At that time, the situation in Damascus was calmer. “Life was difficult: electricity was on for four hours a day, sometimes less. With no electricity, we had no food… the pumps for the water weren’t working but Sawsan insisted on going back,” Bashar tells me.

By then the Yarmouk camp had been closed. “We spent a month sleeping around, two days here, two days there. I felt that we were displaced, homeless because when we left Syria we had a home; we were in Syria but we couldn’t reach our home,” he says.

Even though Sawsan was happy to be home and reunited with family, the situation was even harder.

“Prices were changing, we had to pay more for less, I had to start from zero, I was getting old and we lost maybe half of our personal funds in Sudan.”

The immigration wave had already started. “From the beginning we didn’t want to go to Europe: we knew it was going to be difficult but we didn’t have any choice.”

“You know what people say about Europe,” Bashar puts forward, “they say life is easy and very beautiful; for the first time the government will take care of you, they told us about something we never know in our lives,” he adds.

The journey
Seeking safety, Bashar took the leap and made his way to Mersin, southern Turkey where smugglers depart on their illegal journey to Europe.

“I went there with my oldest son, Adnan: he was going to be over 18 soon and I couldn’t leave him behind because Europe would not have allowed (our) reunification.

Leaving Sawsan, Kenan (16), Rand (15) and Karam (9) behind, it took Bashar and Adnan three days to travel from Damasus to their destination.

“We crossed the borders by foot. They told us we had to run 100 metres but we discovered it was much more than that, through mountains, trees and bushes.

“It was difficult for me because I saw what I (had done to) my son: I didn’t want him to suffer and I was thinking about what will happen next… and there was no logic: you just have to trust your heart and throw your money,” says Bashar.

They waited on location for ten days for a Syrian smuggler who they had paid $6,000 for the journey. The smuggler would give them the green light to move forward. A small boat eventually took around 200 people to another bigger boat waiting out at sea.

“I thought we were going to (our) deaths, you think you’re part of a gang or something, it took us six hours to go to the main boat. This boat waited for other people, we waited for three days without food and water and there wasn’t space for all of us: we ate dry fruits and drank from bottle tops.”

The engine eventually failed and some 340 people were rescued off the shores of Paphos. This is how Bashar found a new reality in Cyprus.

Living local
After negotiations with the state, Bashar and Adnan were taken to Kokkinotrimithia.

“It was our first time in tents, it was something like a dream but I was glad we were safe, it took us three weeks to settle from the sea,” recalls Bashar.

Initially, Bashar was offered subsidiary protection, but this doesn’t offer the right of reunification with family.

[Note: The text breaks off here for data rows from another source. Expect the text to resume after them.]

-- ==== Sys2Proof/Safety.lean ====
section
/-! DEFINITION. What the claims speak of: the invariants of R41, a fault-free end of a run (R225), the mode table of R201 and
the illegal words of R76 written out on their own, and the value a command sees of a word. -/

namespace Sys2Proof.Machine

/-- A run is fault-free when STATUS.FAULT = 0 at its end (R225). -/
def State.faultFree (s : State) : Prop := s.fault = false

/-- The state with the host's inputs put in (R42, R225): how a run is given its transactions. -/
def State.withInputs (s : State) (es : List HostEvent) : State := { s with pending := es }

/-- A phase: +0.0 or a positive binary32 below L (R41.1). -/
def phaseOk (len : TblLen) (w : Word) : Prop :=
  w = 0 ∨ (isFinite w = true ∧ gtZero w = true ∧ magOf w < len.val * 2 ^ 149)

/-- An increment: +0.0 or a finite positive binary32 (R41.2). -/
def incOk (w : Word) : Prop := w = 0 ∨ (isFinite w = true ∧ gtZero w = true)

/-- A table entry: finite and not -0.0 (R41.4). -/
def entryOk (w : Word) : Prop := isFinite w = true ∧ w ≠ 0x80000000

/-- Every word of a coefficient set is finite (R41.7). -/
def setOk (c : CoefSet) : Prop := ∀ k : Coef, isFinite (c.get k) = true

/-- The bypass flags of a chain: no stage is active while a lower-numbered one is bypassed (R41.6). -/
def bypOk (b : Vector Bool 4) : Prop := ∀ i j : Fin 4, i < j → b[i] = true → b[j] = true

/-- The invariants of R41, and the two facts R25 and R203 give of the fault record, for states of the model: the table is
in its canonical form with every entry below L. -/
structure State.Inv (s : State) : Prop where
  phase_ok : ∀ o : Fin 128, phaseOk s.tblLen s.phase[o]
  inc_ok : ∀ o : Fin 128, incOk s.inc[o]
  stopped : ∀ o : Fin 128, s.inc[o] = 0 → s.phase[o] = 0
  tbl_wf : s.tbl.wf
  tbl_ok : ∀ (i : Nat) (v : Word), s.tbl.read i = some v → i < s.tblLen.val ∧ entryOk v
  byp_ok : ∀ c : Chain, bypOk (s.byp.get c)
  sh_ok : ∀ st : Fin 9, setOk s.sh[st]
  coef_ok : ∀ st : Fin 9, setOk s.coef[st]
  fault_err : s.fault = true ↔ s.err ≠ 0
  err_code : s.err.toNat ≤ 7
  no_record : s.err = 0 → s.errcmd = 0

/-- The table of R201: the modes in which a command runs. -/
def allowedIn : Instr → Mode → Bool
  | .nop, _ => true
  | .prepare, _ => true
  | .start, m => m == .setup
  | .oscSetfreq _, m => m != .unprep
  | .oscSample _, m => m == .run
  | .oscStop _, m => m != .unprep
  | .oscStatus _, _ => true
  | .oscRead _, _ => true
  | .wtWrite _, m => m == .setup
  | .wtRead _, _ => true
  | .cfWrite _ _, _ => true
  | .cfRead _ _, _ => true
  | .cfSlope _ _, _ => true
  | .cfCommit, _ => true
  | .cfStat, _ => true
  | .bqProc _, m => m == .run
  | .bqProc2, m => m == .run
  | .bqReset, _ => true
  | .bqRdstate _ _ _, _ => true
  | .bqRdcoef _ _, _ => true

/-- The opcode byte of a word (R71). -/
def opcodeOf (w : Word) : Nat := w.toNat / 2 ^ 24

/-- The 20 opcodes by format (R73). -/
def opcodesN : List Nat := [0x00, 0x01, 0x02, 0x33, 0x34, 0x41, 0x42]
/-- Format O (R73). -/
def opcodesO : List Nat := [0x10, 0x11, 0x12, 0x13, 0x14]
/-- Format T (R73). -/
def opcodesT : List Nat := [0x20, 0x21]
/-- Format C (R73). -/
def opcodesC : List Nat := [0x30, 0x31, 0x44]

/-- A one-bit field's value (R71, R72). -/
def chainBit : Chain → Nat
  | .lc => 0
  | .hc => 1
/-- A one-bit field's value (R71). -/
def channelBit : Channel → Nat
  | .left => 0
  | .right => 1
/-- A one-bit field's value (R71). -/
def stateBit : StateWord → Nat
  | .s1 => 0
  | .s2 => 1

/-- The value of a command's word, as the field table of R71 and the opcode map of R73 give it: the opcode in bits 31:24 and
each field from its lowest bit on. -/
def wordValue : Instr → Nat
  | .nop => 0x00 * 2 ^ 24
  | .prepare => 0x01 * 2 ^ 24
  | .start => 0x02 * 2 ^ 24
  | .oscSetfreq o => 0x10 * 2 ^ 24 + o.val
  | .oscSample o => 0x11 * 2 ^ 24 + o.val
  | .oscStop o => 0x12 * 2 ^ 24 + o.val
  | .oscStatus o => 0x13 * 2 ^ 24 + o.val
  | .oscRead o => 0x14 * 2 ^ 24 + o.val
  | .wtWrite i => 0x20 * 2 ^ 24 + i.val
  | .wtRead i => 0x21 * 2 ^ 24 + i.val
  | .cfWrite s k => 0x30 * 2 ^ 24 + s.val * 2 ^ 3 + k.val
  | .cfRead s k => 0x31 * 2 ^ 24 + s.val * 2 ^ 3 + k.val
  | .cfSlope c n => 0x32 * 2 ^ 24 + chainBit c * 2 ^ 2 + n.toNat
  | .cfCommit => 0x33 * 2 ^ 24
  | .cfStat => 0x34 * 2 ^ 24
  | .bqProc ch => 0x40 * 2 ^ 24 + channelBit ch
  | .bqProc2 => 0x41 * 2 ^ 24
  | .bqReset => 0x42 * 2 ^ 24
  | .bqRdstate ch s j => 0x43 * 2 ^ 24 + channelBit ch * 2 ^ 5 + s.val * 2 + stateBit j
  | .bqRdcoef s k => 0x44 * 2 ^ 24 + s.val * 2 ^ 3 + k.val

/-- The illegal words, case by case as R76 and the field table of R71 list them, in arithmetic on the word's value. -/
def illegalWord (w : Word) : Prop :=
  let p := opcodeOf w
  let low := w.toNat % 2 ^ 24
  (p ∉ opcodesN ∧ p ∉ opcodesO ∧ p ∉ opcodesT ∧ p ∉ opcodesC ∧ p ≠ 0x32 ∧ p ≠ 0x40 ∧ p ≠ 0x43) ∨
  (p ∈ opcodesN ∧ low ≠ 0) ∨
  (p ∈ opcodesO ∧ 2 ^ 7 ≤ low) ∨
  (p ∈ opcodesT ∧ 2 ^ 12 ≤ low) ∨
  (p ∈ opcodesC ∧ (2 ^ 7 ≤ low ∨ 8 < low / 2 ^ 3 % 2 ^ 4 ∨ 4 < low % 2 ^ 3)) ∨
  (p = 0x32 ∧ 2 ^ 3 ≤ low) ∨
  (p = 0x40 ∧ 2 ≤ low) ∨
  (p = 0x43 ∧ (2 ^ 6 ≤ low ∨ 8 < low / 2 % 2 ^ 4))

/-- The word is a NaN (R8). -/
def isNaN (w : Word) : Prop := expField w = 255 ∧ fracField w ≠ 0

/-- The word is an infinity, of either sign (R8). -/
def isInf (w : Word) : Prop := w = 0x7F800000 ∨ w = 0xFF800000

/-- The word is a zero, of either sign (R8). -/
def isZero (w : Word) : Prop := w = 0x00000000 ∨ w = 0x80000000

/-- The exact value of a finite word, signed, in units of 2^-149 (R8). -/
def valOf (w : Word) : Int := if signBit w then -(magOf w : Int) else magOf w

/-- A stage number 0 .. 8 as the field SET or STG that encodes it (R72). -/
def stageField (st : Fin 9) : Fin 16 := ⟨st.val, by omega⟩

/-- A coefficient as the field K that encodes it (R140). -/
def coefField : Coef → Fin 8
  | .b0 => 0
  | .b1 => 1
  | .b2 => 2
  | .a1 => 3
  | .a2 => 4

/-- The host event that issues PREPARE. -/
def isPrepare (e : HostEvent) : Prop := e = commandWrite 0x01000000

end Sys2Proof.Machine
end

In limbo, Bashar resisted.

“I didn’t want (my family) to suffer and be smuggled, I think the (Cypriot) government was also lost, it was the first time for them too,” but after four months, not wanting to wait any longer, Bashar applied for asylum.

Three months later, and living in the Kofinou Recepetion Centre for almost six months, Bashar got his papers and was reunited with his family. Today, the six of them live in Nicosia with safety as their treasure. We talk about the Greek classes they are all following, we laugh about their children going to Greek school, and we share a super strong coffee which Sawsan has made with pride. But most of all, although the couple embraces their new reality with all their might, their return home to Syria is still the ultimate dream.

“You never know what will happen to you,” Bashar exclaims. Indeed, the future is very much unknown.